Structural understanding

NGS is not only used to sequence the genome. It is also used on all other “OMs”, such as the microbiomed. One use case that I find particularly important is the transcription of the RNA.

In the cell different kinds of RNA directly reflect the gene expression. The RNA transcript represents the second layer of information.

In parallel to the genetic code for protein synthesis, a second layer of information is embedded in all RNA transcripts in the form of RNA structure. RNA structure influences practically every step in the gene expression program. However, the nature of most RNA structures or effects of sequence variation on structure are not known.

- RNA-Seq Blog

Through NGS it is now possible to determine the RNA structure directly across all RNA in the cell. This has revolutionised the whole field. Now scientists don’t need to model the structure by calculating e.g. the binding properties, they can simply measure it. This dramatically improves our understanding of what is going on in the cell.

Noninvasive Prenatal Testing

With NGS we can now analyse the blood of the mother in order to reliably determine genetic problems with the baby. Some of the baby’s DNA is circulating in the mother’s blood. This DNA is sequenced and can reveal problems in the DNA, such as Down Syndrom. The benefits over previous methods are that it can be done earlier and doesn’t put the developing baby at risk.

NGS: Next generation sequencing

Sequencing technology has dramatically improved and changed over the last decades. It was first developed in the 1970s by Frederick Sanger. This technology was applied to sequence the first human genome. There’s a really nice and explanation of first generation sequencing on Luke Jostins blog.

Several different approaches to next generation sequencing exist. Their advantage is that they work much faster than the Sanger method. One way this speed improvement is achieved is by parallelisation. You can read up on several approaches in another nice blog post by Luke Jostens.

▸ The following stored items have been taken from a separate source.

-- ==== Sys2Proof/Machine/Loader.lean ====
section
/-! DEFINITION. The loader of GIX images (R62 to R66, R248, R280, R319, R396, R408). -/

namespace Sys2Proof.Machine

/-! ## The image (R62, R63) -/

/-- CRC-32 with the IEEE 802.3 polynomial (R62): one bit, one byte, a list of bytes. -/
def crcBit (c : W32) : W32 := if c.getLsbD 0 then (c >>> 1) ^^^ 0xEDB88320 else c >>> 1
def crcByte (c : W32) (b : Byte) : W32 :=
  (List.range 8).foldl (fun c _ => crcBit c) (c ^^^ b.zeroExtend 32)
def crc32 (l : List Byte) : W32 := l.foldl crcByte 0xFFFFFFFF ^^^ 0xFFFFFFFF

/-- A section of an image: TYPE, RECSZ, LOAD and its bytes. -/
structure Section where
  type : Nat
  recsz : Nat
  load : Nat
  data : List Byte
deriving DecidableEq, Repr

/-- A range lies within an image. -/
def inImage (img : List Byte) (off n : Nat) : Bool := off + n ≤ img.length

/-- Entry i of the section table; none where it, or its section, lies outside the image. -/
def sectionAt (img : List Byte) (i : Nat) : Option Section :=
  let e := recNum img 0x18 8 + 32 * i
  let off := recNum img (e + 8) 8
  let size := recNum img (e + 0x10) 8
  if inImage img e 32 && inImage img off size then
    some ⟨recNum img e 2, recNum img (e + 2) 2, recNum img (e + 0x18) 8, (img.drop off).take size⟩
  else none

/-- The sections of an image. -/
def sectionsOf (img : List Byte) : Option (List Section) := (List.range (recNum img 0x10 4)).mapM (sectionAt img)

/-- The size of a table section's records (R63, R280, R319, R396, R408). -/
def recordSize (type : Nat) : Nat :=
  match type with
  | 8 => 320 | 9 => 32 | _ => 64

/-- How many entries a table holds (R21, R150, R248, R263, R406). -/
def tableSize (type : Nat) : Nat :=
  match type with
  | 4 => 1024 | 7 => 64 | 9 => 4096 | _ => 256

/-- A section of bytes: code, data or a task array. -/
def Section.isBytes (x : Section) : Bool := x.type = 1 || x.type = 2 || x.type = 3

/-- The records of a section, in order; the first argument counts them. -/
def cutRecords (n : Nat) : Nat → List Byte → List (List Byte)
  | 0, _ => []
  | k + 1, b => b.take n :: cutRecords n k (b.drop n)
def Section.records (x : Section) : List (List Byte) := cutRecords (recordSize x.type) (x.data.length / recordSize x.type) x.data

/-- The table entries or addresses that a section fills. -/
def Section.range (x : Section) : Nat × Nat :=
  (x.load, if x.isBytes then x.data.length else if x.type = 7 then 1 else x.data.length / recordSize x.type)

/-- Two sections fill an entry or an address twice. -/
def sectionsMeet (a b : Section) : Bool :=
  ((a.isBytes && b.isBytes) || a.type = b.type) && a.range.1 < b.range.1 + b.range.2 && b.range.1 < a.range.1 + a.range.2

/-- No two sections of a list meet. -/
def sectionsApart : List Section → Bool
  | [] => true
  | x :: l => l.all (fun y => !sectionsMeet x y) && sectionsApart l

/-- The section's form, and its indices within their table (R63, R65). -/
def Section.ok (x : Section) : Bool :=
  1 ≤ x.type && x.type ≤ 9
    && (x.isBytes || x.type = 7 || (x.recsz = recordSize x.type && x.data.length % recordSize x.type = 0))
    && (x.isBytes || x.range.1 + x.range.2 ≤ tableSize x.type)
    && (x.type ≠ 7 || x.data.length % 4 = 0)

/-- The header matches the device and the bytes (R65). -/
def headerOk (img : List Byte) (p : Pkg) : Bool :=
  inImage img 0 64 && recNum img 0 4 = 0x31584947 && recNum img 8 2 = 0x0880 && recNum img 0xA 1 = 2
    && recNum img 0x14 4 = (crc32 (img.drop 64)).toNat
    && (!(recNum img 0xB 1).testBit 0 || recNum img 0xC 2 = p.nodeid.toNat)

/-- The task section has a length and a place that a launch word can name (R66). -/
def taskSectionOk (x : Section) : Bool :=
  let n := x.data.length
  n % 64 = 0 && 64 ≤ n && n ≤ 64 * 65535 && x.load % 64 = 0 && x.load < 2 ^ 48

/-! ## Bytes and tensors -/

/-- Bytes are placed at an address translated through PTROOT; none where a page of it does not translate. -/
def placeBytes (env load : Nat) (b : List Byte) (s : State) : Option State :=
  let va := BitVec.ofNat 64 load
  if load < 2 ^ 64 && spaceOf va = 0 && nodeOf va = 0 then
    match envRange s.pkg env va b.length with
    | (parts, none) => some (writeMem (layOver parts b).1 s)
    | (_, some _) => none
  else none

/-! ## Residencies (R280) -/

/-- The owner of a load that the loader makes: no context, under the environment's roots. -/
def loaderOwner (p : Pkg) (env : Nat) : Owner :=
  { Owner.none with
    sup := true
    asid := envReg p env 6
    ptroot := envReg p env 0
    ptpool := envReg p env 1
    pthost := envReg p env 2 }

/-- A residency record is installed in entry i of the modelled core, where CORES names it; none where it cannot be. -/
def installRes (env i : Nat) (b : List Byte) (s : State) : Option State :=
  let f := recNum b
  let desc : W32 := BitVec.ofNat 32 (f 0x28 8)
  let e := resEnt s.core i
  if f 0x31 1 ≠ 0 || f 0x34 12 ≠ 0 || f 0x32 2 = 0 || fieldOf (BitVec.ofNat 64 (f 0x28 8)) 7 6 ≠ 0
      || (resFormat (descCode desc) (descBs desc)).isNone || f 0x20 8 % 256 ≠ 0 then none
  else if !(f 0 32).testBit Config.coreId.toNat then some s
  else if e.state ≠ .free then none
  else
    match makeSpace 256 (granules desc) s with
    | none => none
    | some s =>
      let e := { ResEnt.freed (BitVec.ofNat 16 (f 0x32 2)) with
        state := .absent, tenant := BitVec.ofNat 8 (f 0x30 1), desc := desc, space := true, used := s.tick }
      let s := completeLoad i (startLoad i (BitVec.ofNat 64 (f 0x20 8)) (loaderOwner s.pkg env) false none (setRes i e s))
      if (resEnt s.core i).state = .ready then some s else none

/-! ## Routines (R248) -/

/-- A run of n store slots from a base that no valid routine occupies. -/
def runFree (k : Core) (base n : Nat) : Bool :=
  base + n ≤ 4096 && k.routines.all (fun r => base + n ≤ r.2.1 || r.2.1 + r.2.2 ≤ base)

/-- The lowest such run: it begins at 0 or where a routine ends. -/
def lowestRun (k : Core) (n : Nat) : Option Nat :=
  ((0 :: k.routines.map (fun r => r.2.1 + r.2.2)).filter (fun b => runFree k b n)).foldl (fun a b => match a with
    | none => some b
    | some x => some (min x b)) none

/-- A routine section is installed. -/
def loadRoutine (x : Section) (s : State) : Option State :=
  let ws := (cutRecords 4 (x.data.length / 4) x.data).map (fun b => BitVec.ofNat 32 (ofBytes b))
  if !wellFormedImage ws then none
  else (lowestRun s.core ws.length).map (fun base => s.withCore (installRoutine x.load base ws s.core))

/-- Sections in rising order of LOAD. -/
def insertSection (x : Section) : List Section → List Section
  | [] => [x]
  | y :: l => if x.load < y.load then x :: y :: l else y :: insertSection x l

/-! ## Groups and streams (R396, R408) -/

/-- A group record; none where it is malformed. -/
def groupOf (b : List Byte) : Option GroupRec :=
  let n := recNum b 0x20 2
  let rem (i : Nat) : Nat := recNum b (0x40 + 4 * i) 4
  if 64 < n || recNum b 0x22 30 ≠ 0 || (List.range 64).any (fun i => rem i / 2 ^ 24 ≠ 0 || bitsOf (rem i) 15 12 ≠ 0 || (n ≤ i && rem i ≠ 0)) then none
  else some ⟨BitVec.ofNat 256 (recNum b 0 32), (List.range n).map (fun i => (BitVec.ofNat 12 (rem i), bitsOf (rem i) 23 16))⟩

/-- Code and data sections hold every byte from one address to another; the first argument counts the sections. -/
def coveredFrom (l : List Section) : Nat → Nat → Nat → Bool
  | 0, lo, hi => hi ≤ lo
  | k + 1, lo, hi =>
    if hi ≤ lo then true
    else match l.find? (fun x => (x.type = 1 || x.type = 2) && x.load ≤ lo && lo < x.load + x.data.length) with
      | some x => coveredFrom l k (x.load + x.data.length) hi
      | none => false

/-- A stream record fills entry i (R407, R408), where the image has placed its initial state; none where it is refused. -/
def loadStream (env i : Nat) (placed : List Section) (b : List Byte) (s : State) : Option State :=
  let f := recNum b
  let half := f 4 2
  let home := f 0x10 8
  if f 0 4 = 0 then some s
  else if f 0 4 ≠ 1 || half = 0 || 128 < half || f 6 2 ≠ 0 || f 0xC 4 ≠ 0 || f 0x18 8 ≠ 0 || home % 2 ^ 16 ≠ 0 || 2 ^ 48 ≤ home
      || (look s.pkg.streams i).isSome || fieldOf s.pkg.sctcfg 20 16 * 2 ^ 16 < 512 * half
      || !coveredFrom placed placed.length home (home + 512 * half) then none
  else match envRange s.pkg env (BitVec.ofNat 64 home) (512 * half) with
    | (parts, none) =>
      let frames := parts.map (fun x => alignDown x.1 (2 ^ 16))
      let e : Stream :=
        ⟨.evicted, 0, 0, half, frames, BitVec.ofNat 64 home, BitVec.ofNat 32 (f 8 4), s.pkg.devtime, 0, false⟩
      some (s.withPkg (pinFrames frames { s.pkg with streams := put s.pkg.streams i e }))
    | (_, some _) => none

/-! ## The image is placed (R65, R66) -/

/-- The records of a section are taken in order. -/
def eachRecord (f : Nat → List Byte → State → Option State) : Nat → List (List Byte) → State → Option State
  | _, [], s => some s
  | i, b :: l, s => (f i b s).bind (eachRecord f (i + 1) l)

/-- One section other than the task section. -/
def loadSection (env : Nat) (all : List Section) (x : Section) (s : State) : Option State :=
  match x.type with
  | 1 | 2 => placeBytes env x.load x.data s
  | 4 => placeBytes env ((envReg s.pkg env 4 &&& sysregMask 0x026).toNat + 64 * x.load) x.data s
  | 5 => eachRecord (installRes env) x.load x.records s
  | 6 => eachRecord (fun i b s => some (fillChan i b s)) x.load x.records s
  | 7 => loadRoutine x s
  | 8 => eachRecord (fun i b s => (groupOf b).map (fun g => fillGroup (BitVec.ofNat 8 i) g s)) x.load x.records s
  | 9 => eachRecord (fun i b s => loadStream env i all b s) x.load x.records s
  | _ => some s

/-- Sections are taken in order; bytes first, then the tables. -/
def loadSections (env : Nat) (all : List Section) : List Section → State → Option State
  | [], s => some s
  | x :: l, s => (loadSection env all x s).bind (loadSections env all l)

/-- The task array, and then the launch word (R66). Where the launch word's address does not translate, the word cannot be
written and the image is refused (log 64). -/
def loadTasks (die : Fin 2) (n : Fin 16) (env : Nat) (l : List Section) (s : State) : Option State :=
  match l with
  | [] => some s
  | [x] =>
    if !taskSectionOk x then none
    else do
      let s ← placeBytes env x.load x.data s
      let pa ← launchPa s.pkg (s.disp die) n
      some (writeMem (cellsAt pa (bytesOf 8 (x.data.length / 64 * 2 ^ 48 + x.load))) s)
  | _ => none

/-- The machine with an image placed; none where the loader refuses it. -/
def loadImage (die : Fin 2) (n : Fin 16) (img : List Byte) (s : State) : Option State := do
  let d := s.disp die
  let env := (d.lwenv[n]).toNat
  let all ← if headerOk img s.pkg then sectionsOf img else none
  if !(all.all (·.ok)) || !sectionsApart all || !(d.lwaddr[n]).getLsbD 0 then none
  else
    let bytes := all.filter (fun x => x.type = 1 || x.type = 2)
    let routines := (all.filter (fun x => x.type = 7)).foldl (fun l x => insertSection x l) []
    let others := all.filter (fun x => !x.isBytes && x.type ≠ 7)
    let s ← loadSections env all (bytes ++ routines ++ others) s
    loadTasks die n env (all.filter (fun x => x.type = 3)) s

/-- GIX_IMAGE_LOAD: an image that is refused changes nothing. -/
def execGixImageLoad (die : Fin 2) (slot : Fin 16) (img : List Byte) (s : State) : Host.Outcome State Fault Refusal :=
  event ((loadImage die slot img s).getD s)

end Sys2Proof.Machine
end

The latest step in NGS is single molecule sequencing. It works by observing the DNA polymerase while it works on the DNA strand nucleotide by nucleotide.

DNA arrays

DNA arrays were the intermediary step in genome sequencing until whole genome sequencing became viable. Companies such as 23andme use this kind of technology to provide genomic analysis.

Instead of sequencing all 3b base pairs, DNA arrays analyse genes in millions of pre-defined places. Chopped up DNA washes over a chip that contains thousands of pre-defined DNA sequences called probes. It then detects if a DNA fragment has bound to any of the probes.

This limited data collection makes this technology much more affordable. For instance 23andme claims to analyse hundreds of thousands of places in the DNA.